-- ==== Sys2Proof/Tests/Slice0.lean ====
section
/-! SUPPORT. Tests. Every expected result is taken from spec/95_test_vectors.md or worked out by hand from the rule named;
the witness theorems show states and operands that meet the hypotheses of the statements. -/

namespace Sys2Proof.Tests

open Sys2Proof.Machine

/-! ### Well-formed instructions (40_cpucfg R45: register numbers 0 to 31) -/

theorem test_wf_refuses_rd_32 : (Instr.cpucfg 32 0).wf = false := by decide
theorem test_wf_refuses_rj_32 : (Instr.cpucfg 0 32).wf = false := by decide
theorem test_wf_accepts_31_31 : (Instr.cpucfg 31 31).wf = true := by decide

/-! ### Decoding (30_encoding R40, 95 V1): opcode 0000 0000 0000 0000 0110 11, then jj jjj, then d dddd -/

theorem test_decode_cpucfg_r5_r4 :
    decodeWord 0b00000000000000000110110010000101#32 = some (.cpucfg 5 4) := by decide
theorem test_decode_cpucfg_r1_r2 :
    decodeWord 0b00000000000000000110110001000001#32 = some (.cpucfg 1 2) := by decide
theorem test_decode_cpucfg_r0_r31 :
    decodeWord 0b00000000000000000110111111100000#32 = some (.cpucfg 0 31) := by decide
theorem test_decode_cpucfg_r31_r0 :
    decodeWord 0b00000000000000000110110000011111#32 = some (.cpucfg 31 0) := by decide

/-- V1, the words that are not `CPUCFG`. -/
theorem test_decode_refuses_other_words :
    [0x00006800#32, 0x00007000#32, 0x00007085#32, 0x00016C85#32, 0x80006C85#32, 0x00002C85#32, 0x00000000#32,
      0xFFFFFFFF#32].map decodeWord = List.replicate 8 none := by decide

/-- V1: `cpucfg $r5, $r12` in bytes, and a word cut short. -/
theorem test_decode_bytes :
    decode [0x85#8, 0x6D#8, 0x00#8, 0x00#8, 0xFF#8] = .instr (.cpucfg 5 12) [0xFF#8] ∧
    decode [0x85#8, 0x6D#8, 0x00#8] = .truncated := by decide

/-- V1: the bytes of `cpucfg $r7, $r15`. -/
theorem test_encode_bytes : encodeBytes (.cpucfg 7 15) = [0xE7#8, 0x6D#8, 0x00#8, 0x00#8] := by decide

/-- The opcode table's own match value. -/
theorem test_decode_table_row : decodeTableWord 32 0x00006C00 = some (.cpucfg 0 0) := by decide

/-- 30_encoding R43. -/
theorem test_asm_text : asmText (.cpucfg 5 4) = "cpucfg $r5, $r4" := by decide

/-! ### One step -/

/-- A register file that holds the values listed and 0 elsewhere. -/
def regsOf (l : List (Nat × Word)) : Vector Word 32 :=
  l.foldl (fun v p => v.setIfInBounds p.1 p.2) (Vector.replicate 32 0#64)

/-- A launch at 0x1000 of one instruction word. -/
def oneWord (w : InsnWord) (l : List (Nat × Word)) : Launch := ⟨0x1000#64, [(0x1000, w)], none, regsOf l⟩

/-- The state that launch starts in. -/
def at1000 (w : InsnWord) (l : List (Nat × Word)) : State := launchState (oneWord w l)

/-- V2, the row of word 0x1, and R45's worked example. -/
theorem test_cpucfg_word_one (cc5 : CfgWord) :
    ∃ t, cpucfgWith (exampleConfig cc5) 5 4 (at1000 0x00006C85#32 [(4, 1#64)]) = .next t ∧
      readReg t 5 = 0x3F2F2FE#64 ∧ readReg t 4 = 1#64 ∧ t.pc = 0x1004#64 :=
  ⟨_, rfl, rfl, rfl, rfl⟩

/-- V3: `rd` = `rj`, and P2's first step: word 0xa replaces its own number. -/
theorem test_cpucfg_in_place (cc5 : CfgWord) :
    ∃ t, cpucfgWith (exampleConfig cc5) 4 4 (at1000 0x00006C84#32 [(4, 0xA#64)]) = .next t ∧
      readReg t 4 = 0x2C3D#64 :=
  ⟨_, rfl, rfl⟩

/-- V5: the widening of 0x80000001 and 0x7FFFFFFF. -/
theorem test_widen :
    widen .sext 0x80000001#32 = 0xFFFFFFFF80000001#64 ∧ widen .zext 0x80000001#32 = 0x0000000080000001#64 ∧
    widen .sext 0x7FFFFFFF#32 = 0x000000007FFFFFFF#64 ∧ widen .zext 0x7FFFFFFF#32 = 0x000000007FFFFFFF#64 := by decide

____________

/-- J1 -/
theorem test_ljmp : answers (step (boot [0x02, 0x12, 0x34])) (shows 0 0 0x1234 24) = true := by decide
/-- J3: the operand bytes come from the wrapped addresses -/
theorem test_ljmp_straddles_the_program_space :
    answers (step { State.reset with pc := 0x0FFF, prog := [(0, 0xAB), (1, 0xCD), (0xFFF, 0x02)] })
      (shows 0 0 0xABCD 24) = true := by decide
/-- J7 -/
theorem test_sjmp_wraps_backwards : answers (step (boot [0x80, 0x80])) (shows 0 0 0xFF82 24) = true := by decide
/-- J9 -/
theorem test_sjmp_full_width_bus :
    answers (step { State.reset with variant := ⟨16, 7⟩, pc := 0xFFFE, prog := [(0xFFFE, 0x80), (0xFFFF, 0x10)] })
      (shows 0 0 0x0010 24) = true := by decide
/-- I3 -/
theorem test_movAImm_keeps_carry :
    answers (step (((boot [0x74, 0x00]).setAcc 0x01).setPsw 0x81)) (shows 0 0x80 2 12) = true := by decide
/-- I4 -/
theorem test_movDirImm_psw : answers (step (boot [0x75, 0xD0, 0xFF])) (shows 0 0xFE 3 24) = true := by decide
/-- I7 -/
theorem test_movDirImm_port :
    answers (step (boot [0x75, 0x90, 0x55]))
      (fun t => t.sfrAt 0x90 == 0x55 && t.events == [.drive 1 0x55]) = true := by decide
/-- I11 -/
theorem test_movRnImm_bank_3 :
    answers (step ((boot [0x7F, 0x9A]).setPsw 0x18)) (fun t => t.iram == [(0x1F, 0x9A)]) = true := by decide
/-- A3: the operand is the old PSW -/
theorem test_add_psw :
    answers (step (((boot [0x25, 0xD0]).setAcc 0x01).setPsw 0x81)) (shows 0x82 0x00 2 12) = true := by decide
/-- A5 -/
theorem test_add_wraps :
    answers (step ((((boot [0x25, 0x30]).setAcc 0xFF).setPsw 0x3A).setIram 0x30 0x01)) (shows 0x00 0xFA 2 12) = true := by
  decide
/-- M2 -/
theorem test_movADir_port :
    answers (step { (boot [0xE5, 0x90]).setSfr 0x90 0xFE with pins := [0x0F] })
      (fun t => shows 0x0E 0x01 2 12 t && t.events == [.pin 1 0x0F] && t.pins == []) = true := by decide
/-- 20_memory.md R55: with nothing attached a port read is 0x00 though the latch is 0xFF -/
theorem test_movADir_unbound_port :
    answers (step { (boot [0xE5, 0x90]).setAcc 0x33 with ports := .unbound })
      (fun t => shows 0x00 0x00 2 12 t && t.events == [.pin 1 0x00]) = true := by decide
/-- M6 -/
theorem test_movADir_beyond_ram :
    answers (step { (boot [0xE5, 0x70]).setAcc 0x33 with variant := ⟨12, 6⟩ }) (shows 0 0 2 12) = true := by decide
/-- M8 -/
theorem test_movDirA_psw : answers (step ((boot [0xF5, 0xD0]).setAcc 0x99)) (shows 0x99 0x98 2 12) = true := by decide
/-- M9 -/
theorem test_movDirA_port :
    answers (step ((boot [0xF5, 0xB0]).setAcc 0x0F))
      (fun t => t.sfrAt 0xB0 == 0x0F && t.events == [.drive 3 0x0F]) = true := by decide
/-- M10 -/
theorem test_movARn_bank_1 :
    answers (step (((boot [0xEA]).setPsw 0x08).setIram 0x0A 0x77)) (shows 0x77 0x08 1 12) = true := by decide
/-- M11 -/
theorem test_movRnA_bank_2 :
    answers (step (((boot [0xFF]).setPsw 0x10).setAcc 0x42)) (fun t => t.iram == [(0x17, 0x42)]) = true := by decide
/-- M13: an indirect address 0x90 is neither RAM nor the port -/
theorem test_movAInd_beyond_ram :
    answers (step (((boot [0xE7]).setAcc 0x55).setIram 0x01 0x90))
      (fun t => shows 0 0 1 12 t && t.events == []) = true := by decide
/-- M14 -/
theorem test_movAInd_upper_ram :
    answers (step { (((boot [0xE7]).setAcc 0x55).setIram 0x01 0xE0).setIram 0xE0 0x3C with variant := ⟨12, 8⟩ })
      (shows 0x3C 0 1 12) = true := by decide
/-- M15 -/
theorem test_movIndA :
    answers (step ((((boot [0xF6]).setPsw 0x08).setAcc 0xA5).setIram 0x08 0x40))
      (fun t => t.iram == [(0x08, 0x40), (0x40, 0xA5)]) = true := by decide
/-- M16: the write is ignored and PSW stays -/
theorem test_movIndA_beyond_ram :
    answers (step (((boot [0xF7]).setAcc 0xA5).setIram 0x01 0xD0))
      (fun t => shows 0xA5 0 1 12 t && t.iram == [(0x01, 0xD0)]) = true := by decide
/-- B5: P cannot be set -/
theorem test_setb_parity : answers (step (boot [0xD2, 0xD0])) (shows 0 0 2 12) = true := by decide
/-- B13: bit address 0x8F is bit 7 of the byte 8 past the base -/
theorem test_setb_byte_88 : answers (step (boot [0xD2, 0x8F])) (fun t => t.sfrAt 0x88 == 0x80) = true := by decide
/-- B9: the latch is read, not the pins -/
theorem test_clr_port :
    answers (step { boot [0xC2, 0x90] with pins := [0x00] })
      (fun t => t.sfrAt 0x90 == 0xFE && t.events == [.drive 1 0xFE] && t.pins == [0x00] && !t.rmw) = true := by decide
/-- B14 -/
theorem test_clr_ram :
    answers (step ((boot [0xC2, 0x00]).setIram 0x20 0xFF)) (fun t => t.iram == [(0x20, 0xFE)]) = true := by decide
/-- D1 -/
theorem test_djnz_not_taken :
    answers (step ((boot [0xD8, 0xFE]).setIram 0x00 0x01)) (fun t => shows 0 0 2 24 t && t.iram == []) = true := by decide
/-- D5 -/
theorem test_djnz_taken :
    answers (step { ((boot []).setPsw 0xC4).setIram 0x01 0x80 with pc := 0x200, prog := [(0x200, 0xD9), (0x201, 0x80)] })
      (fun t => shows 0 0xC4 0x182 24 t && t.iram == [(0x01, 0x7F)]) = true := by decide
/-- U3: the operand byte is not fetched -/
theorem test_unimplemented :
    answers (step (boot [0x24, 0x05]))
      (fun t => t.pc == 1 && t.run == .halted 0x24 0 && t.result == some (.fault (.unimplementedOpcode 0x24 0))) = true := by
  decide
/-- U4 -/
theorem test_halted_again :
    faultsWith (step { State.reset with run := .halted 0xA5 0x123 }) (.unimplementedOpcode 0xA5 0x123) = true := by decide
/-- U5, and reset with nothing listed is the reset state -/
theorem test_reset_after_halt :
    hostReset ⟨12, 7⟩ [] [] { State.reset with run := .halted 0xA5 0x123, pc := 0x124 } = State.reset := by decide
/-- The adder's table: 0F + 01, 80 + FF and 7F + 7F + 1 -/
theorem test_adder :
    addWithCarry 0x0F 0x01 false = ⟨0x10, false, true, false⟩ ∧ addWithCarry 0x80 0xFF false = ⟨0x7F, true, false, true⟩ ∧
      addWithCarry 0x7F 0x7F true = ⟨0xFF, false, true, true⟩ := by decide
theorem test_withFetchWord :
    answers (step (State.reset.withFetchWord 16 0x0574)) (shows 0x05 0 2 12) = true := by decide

____________

- Work to complete:
Give back, unchanged, the run of lines in the listing above that begins at the line containing "instruction word. -/" and ends at the line containing "widen .sext 0x80000001#32", both included.

- Task output:
/-- A launch at 0x1000 of one instruction word. -/
def oneWord (w : InsnWord) (l : List (Nat × Word)) : Launch := ⟨0x1000#64, [(0x1000, w)], none, regsOf l⟩

/-- The state that launch starts in. -/
def at1000 (w : InsnWord) (l : List (Nat × Word)) : State := launchState (oneWord w l)

/-- V2, the row of word 0x1, and R45's worked example. -/
theorem test_cpucfg_word_one (cc5 : CfgWord) :
    ∃ t, cpucfgWith (exampleConfig cc5) 5 4 (at1000 0x00006C85#32 [(4, 1#64)]) = .next t ∧
      readReg t 5 = 0x3F2F2FE#64 ∧ readReg t 4 = 1#64 ∧ t.pc = 0x1004#64 :=
  ⟨_, rfl, rfl, rfl, rfl⟩

/-- V3: `rd` = `rj`, and P2's first step: word 0xa replaces its own number. -/
theorem test_cpucfg_in_place (cc5 : CfgWord) :
    ∃ t, cpucfgWith (exampleConfig cc5) 4 4 (at1000 0x00006C84#32 [(4, 0xA#64)]) = .next t ∧
      readReg t 4 = 0x2C3D#64 :=
  ⟨_, rfl, rfl⟩

/-- V5: the widening of 0x80000001 and 0x7FFFFFFF. -/
theorem test_widen :
    widen .sext 0x80000001#32 = 0xFFFFFFFF80000001#64 ∧ widen .zext 0x80000001#32 = 0x0000000080000001#64 ∧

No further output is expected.